Gut microbiota composition combined with reduced intestinal fatty acid uptake prevents hepatic steatosis in obesity-resistant mice fed a high-fat diet.

The metabolic response to excessive caloric intake varies and some individuals remain resistant to obesity with different tendencies to develop hepatic steatosis. Gut microbiota may play a crucial role in these differences by influencing energy utilization. The aim of this study was to investigate gut microbiota composition that may underlie variations in the occurrence of hepatic steatosis between obese and obesity-resistant mice. After 14 weeks on a high-fat diet (60 kcal% fat), the male C57BL/6J mice with the highest body mass were categorized as obese, while the animals without weight gain were selected as obesity-resistant. Despite similar caloric intake, obesity-resistant mice had lower liver mass and serum triglyceride levels compared to obese animals. The gut microbiota profile of the obesity-resistant mice was characterized by an increased abundance of RF39 and Lactobacillus, which was negatively correlated with triglyceride levels, and a lower abundance of Helicobacter and Rothia.
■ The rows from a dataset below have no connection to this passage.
/-- A source qualifies and is disqualified by Table 10.1; the first qualified source steps module time by its offset and is selected, and
when none is left the module holds over; RESTEP waits for its frame boundary; TIME_PPS gives the whole seconds and a leap second its
change of LEAP (R434 to R439, R441, R445 to R448).
A command whose own condition does not hold changes nothing: log entry 8. -/
def Obligations.TimeFollowsItsSources : Prop :=
  (∀ (s : State), s.framesOn = true → s.get F.TIM_STAT_GNSS_Q = 0 →
    (10 ≤ s.time.gnssGood → ∃ t, exec (.sourceQualify 1) s = .next t ∧ t.get F.TIM_STAT_GNSS_Q = 1 ∧ t.prog = s.prog ∧
      (s.get F.TIM_STAT_STATE = 0 → s.get F.TIM_CFG_GNSS_SRC ≠ 0 → s.time.stepped = false →
        0 ≤ (s.frame.start : Int) + s.time.offG →
        t.get F.TIM_STAT_STATE = 1 ∧ t.get F.TIM_STAT_SRC = 1 ∧ t.time.offG = 0 ∧ t.time.stepped = true ∧
          (t.frame.start : Int) = s.frame.start + s.time.offG ∧ t.frame.transitional = true ∧ t.mono = s.mono ∧
          t.get F.TIM_STAT_STEPS = min 255 (s.get F.TIM_STAT_STEPS + 1))) ∧
    (s.time.gnssGood < 10 → s.idle (.sourceQualify 1))) ∧
  (∀ (s : State) (src : Nat), s.framesOn = false ∨ s.qualified src = true → s.idle (.sourceQualify src)) ∧
  (∀ (s : State) (a : Announce), s.framesOn = true → s.get F.TIM_STAT_PTP_Q = 0 → s.time.ptp.parent = some a →
    s.get F.TIM_PTP_STAT_PORT = 9 → a.ptpTimescale = true → a.cls ≤ s.get F.TIM_PTP_PRI_MAXCLASS → 16 ≤ s.time.ptp.offs.length →
    (∀ x ∈ s.time.ptp.offs, ∀ y ∈ s.time.ptp.offs, x - y ≤ 1000) →
    ∃ t, exec (.sourceQualify 2) s = .next t ∧ t.get F.TIM_STAT_PTP_Q = 1 ∧ t.prog = s.prog) ∧
  (∀ (s : State), s.get F.TIM_STAT_PTP_Q = 0 →
    s.time.ptp.parent = none ∨ s.get F.TIM_PTP_STAT_PORT ≠ 9 ∨ s.time.ptp.offs.length < 16 → s.idle (.sourceQualify 2)) ∧
  (∀ (s : State), s.framesOn = true → s.get F.TIM_STAT_GNSS_Q ≠ 0 →
    (30 ≤ s.time.gnssBad ∨ 10 ≤ s.time.resBad → ∃ t, exec (.sourceDisqualify 1) s = .next t ∧ t.get F.TIM_STAT_GNSS_Q = 0 ∧
      (s.get F.TIM_STAT_STATE = 1 → s.get F.TIM_STAT_PTP_Q = 0 → t.get F.TIM_STAT_STATE = 2 ∧ t.get F.TIM_STAT_SRC = 0 ∧
        t.time.holdFrom = s.mono ∧ t.time.rhoS = 0 ∧ t.time.rhoF = s.time.rhoF ∧
        t.get F.TIM_CNT_HOLDOVERS = min 255 (s.get F.TIM_CNT_HOLDOVERS + 1))) ∧
    (s.time.gnssBad < 30 → s.time.resBad < 10 → s.idle (.sourceDisqualify 1))) ∧
  (∀ (s : State), s.framesOn = true → s.get F.TIM_STAT_PTP_Q ≠ 0 →
    (s.get F.TIM_PTP_STAT_PORT ≠ 9 ∨ s.time.ptp.parent = none ∨ s.past (s.time.ptp.lastExch + 2000000000) = true →
      ∃ t, exec (.sourceDisqualify 2) s = .next t ∧ t.get F.TIM_STAT_PTP_Q = 0) ∧
    (∀ a, s.get F.TIM_PTP_STAT_PORT = 9 → s.time.ptp.parent = some a → a.ptpTimescale = true →
      a.cls ≤ s.get F.TIM_PTP_PRI_MAXCLASS → s.past (s.time.ptp.lastExch + 2000000000) = false → s.idle (.sourceDisqualify 2))) ∧
  (∀ (s : State) (who : Requester), 2 ≤ s.roleOf who → s.mayWrite who →
    (∀ c, c ≠ 0x5AFE → ∃ t, exec (.restep who c) s = .next t ∧ t.get F.TIM_CMD_STAT_STATUS = St.confirm ∧ t.time = s.time) ∧
    (s.mode ≠ .stop → ∃ t, exec (.restep who 0x5AFE) s = .next t ∧ t.get F.TIM_CMD_STAT_STATUS = St.mode ∧ t.time = s.time) ∧
    (s.mode = .stop → s.phase = .running → s.time.restep = none →
      (s.bestQualified = none → ∃ t, exec (.restep who 0x5AFE) s = .next t ∧ t.get F.TIM_CMD_STAT_STATUS = St.noSource ∧
        t.time = s.time) ∧
      (s.bestQualified.isSome = true → ∃ t, exec (.restep who 0x5AFE) s = .next t ∧ t.get F.TIM_CMD_STAT_STATUS = St.pending ∧
        t.get F.TIM_CMD_STAT_CODE = 1 ∧ t.time.restep.isSome = true ∧
        t.out = [⟨.value, [(who.key : Int), St.pending]⟩]))) ∧
  (∀ (s : State) (wm : Nat), s.framesOn = true → s.phase = .running ∨ s.phase = .shutdown → s.get F.TIM_PPS_EN ≠ 0 →
    s.aligned = true ∨ s.get F.TIM_PPS_UNALIGNED ≠ 0 → s.wholeSecond < s.frameEnd →
    wm = ((s.wholeSecond : Int) - s.time.stepSum).toNat → s.time.lastPps = 0 ∨ s.time.lastPps + 500000000 ≤ wm →
    ∃ t c, exec .ppsPulse s = .next t ∧ t.out = [⟨.pps, [(s.wholeSecond : Int), s.get F.TIM_PPS_WIDTH, s.get F.TIM_PPS_POL, c]⟩] ∧
      t.time.lastPps = wm ∧ (s.time.ppsEnd + 1000000 ≤ wm → c = s.time.ppsEnd) ∧ t.regs = s.regs) ∧
  (∀ (s : State), s.framesOn = false ∨ (s.phase ≠ .running ∧ s.phase ≠ .shutdown) ∨ s.get F.TIM_PPS_EN = 0 ∨ s.frameEnd ≤ s.wholeSecond ∨
    (s.aligned = false ∧ s.get F.TIM_PPS_UNALIGNED = 0) → s.idle .ppsPulse) ∧
  (∀ (s : State) (day : Nat), s.framesOn = true → s.time.insFrom = none →
    (day : Int) = s.utcMs ((s.frame.start / 1000000 : Nat) : Int) % 86400000 →
    (s.get F.TIM_UTC_PENDING = 0 → s.idle .leapSecond) ∧
    (s.get F.TIM_UTC_PENDING = 1 → day < 10 → ∃ t, exec .leapSecond s = .next t ∧
      t.time.insFrom = some (s.frame.start / 1000000 - day) ∧ { t with time := s.time, out := s.out } = s) ∧
    (s.get F.TIM_UTC_PENDING = 1 → 86399990 ≤ day → ∃ t, exec .leapSecond s = .next t ∧
      t.time.insFrom = some (s.frame.start / 1000000 + (86400000 - day)) ∧ { t with time := s.time, out := s.out } = s) ∧
    (∀ l p, s.get F.TIM_UTC_PENDING = 2 → 86398990 ≤ day → day < 86399010 → s.get F.TIM_STAT_GNSS_Q ≠ 0 →
      s.time.leapG = some (l, p) → ∃ t, exec .leapSecond s = .next t ∧ t.get F.TIM_UTC_LEAP = (l - 1) % 256 ∧
        t.get F.TIM_UTC_PENDING = 0 ∧ t.get F.TIM_UTC_LSRC = 1))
These changes paralleled the improved gut morphology and decreased protein levels of free fatty acid transporters in the small intestine and liver of the obesity-resistant mice. In summary, gut microbiota composition of obesity-resistant animals in combination with the reduced intestinal capacity for fatty acid uptake can influence the lipid influx into the liver and ultimately prevent ectopic fat accumulation.